Second, I'm asked to prove that if A n x n matrix in C space, then if A has n distinct eigenvalues, A is then diagonalizable. The way I proved it is to say that for A to be diagonalizable, it must have n distinct eigenvectors, which is only the case if it has n distinct eigenvalues. This seems far too easy, am I missing something?

2. Oct 23, 2009

VeeEight

If the determinant is 0 then 0 is an eigenvalue for the matrix

3. Oct 24, 2009

HallsofIvy

Pretty much nothing you have said is right. First of all, you are going the "wrong way". You were asked to prove that if A has n distinct eigenvalues, then it is diagonalizable.

What you are trying to prove is that "if A is diagonalizable then it has n distinct eigenvalues".

You cannot prove that because it is NOT true!
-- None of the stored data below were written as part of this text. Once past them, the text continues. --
-- ==== Sys2Proof/Machine/SregBits.lean ====
section
/-! DEFINITION. Bit operations on SREG and registers (40_sreg_bits.md). -/

namespace Sys2Proof.Machine

open Sys2Proof

/-- BSET s (R201). -/
def execBset (f : Bit) (s : State) : Result := .next ((s.setSreg (putFlag s.sreg f true)).retire 1 .bset 1)

/-- BCLR s (R202). -/
def execBclr (f : Bit) (s : State) : Result := .next ((s.setSreg (putFlag s.sreg f false)).retire 1 .bclr 1)

/-- BST Rd, b (R203). -/
def execBst (d : Reg) (b : Bit) (s : State) : Result :=
  .next ((s.setSreg (putFlag s.sreg 6 (bit (s.reg d) b.val))).retire 1 .bst 1)

/-- BLD Rd, b (R204). -/
def execBld (d : Reg) (b : Bit) (s : State) : Result :=
  .next ((s.setReg d (putFlag (s.reg d) b (flagT s.sreg))).retire 1 .bld 1)

end Sys2Proof.Machine
end

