-- ==== Sys2Proof/Machine/Store.lean ====
section
/-! DEFINITION. Stores to the data space (46_load_store.md R284, R296 to R306). -/

namespace Sys2Proof.Machine

open Sys2Proof

/-- STS k, Rr (R284). -/
def execSts (k : Word) (r : Reg) (s : State) : Result :=
  finish (memWrite (s.direct k) (s.reg r) s) (·.retire 2 .sts 2)

/-- ST X, Rr (R296). -/
def execStX (r : Reg) (s : State) : Result :=
  finish (memWrite (s.full .x) (s.reg r) s) (·.retire 1 .stX 1)

/-- ST X+, Rr (R297). -/
def execStXInc (r : Reg) (s : State) : Result :=
  finish (storeInc .x r (.stXInc r) s) (·.retire 1 .stXInc 1)

/-- ST -X, Rr (R298). -/
def execStXDec (r : Reg) (s : State) : Result :=
  finish (storeDec .x r (.stXDec r) s) (·.retire 1 .stXDec 2)

/-- ST Y, Rr (R299). -/
def execStY (r : Reg) (s : State) : Result :=
  finish (memWrite (s.full .y) (s.reg r) s) (·.retire 1 .stY 1)

/-- ST Y+, Rr (R300). -/
def execStYInc (r : Reg) (s : State) : Result :=
  finish (storeInc .y r (.stYInc r) s) (·.retire 1 .stYInc 1)

/-- ST -Y, Rr (R301). -/
def execStYDec (r : Reg) (s : State) : Result :=
  finish (storeDec .y r (.stYDec r) s) (·.retire 1 .stYDec 2)

/-- STD Y+q, Rr (R302). -/
def execStdY (q : BitVec 6) (r : Reg) (s : State) : Result :=
  finish (memWrite (s.displaced .y q) (s.reg r) s) (·.retire 1 .stdY 2)

/-- ST Z, Rr (R303). -/
def execStZ (r : Reg) (s : State) : Result :=
  finish (memWrite (s.full .z) (s.reg r) s) (·.retire 1 .stZ 1)

/-- ST Z+, Rr (R304). -/
def execStZInc (r : Reg) (s : State) : Result :=
  finish (storeInc .z r (.stZInc r) s) (·.retire 1 .stZInc 1)

/-- ST -Z, Rr (R305). -/
def execStZDec (r : Reg) (s : State) : Result :=
  finish (storeDec .z r (.stZDec r) s) (·.retire 1 .stZDec 2)

/-- STD Z+q, Rr (R306). -/
def execStdZ (q : BitVec 6) (r : Reg) (s : State) : Result :=
  finish (memWrite (s.displaced .z q) (s.reg r) s) (·.retire 1 .stdZ 2)

end Sys2Proof.Machine
end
Further, it is not true that a matirix having n distinct eigenvectors "is only the case if it has n distinct eigenvalues. The n by n identity matrix has n independent eigenvectors but all n of its eigenvalues is the same.

The other way is correct. Since eigenvectors corresponding to distinct eigenvalues are independent, if an n by n matrix has n distinct eigenvalues then it must have n independent ("distinct" is not enough) eigenvectors and so is diagonalizable. (Write the linear transformation corresponding in a basis consisting of those eigenvectors.)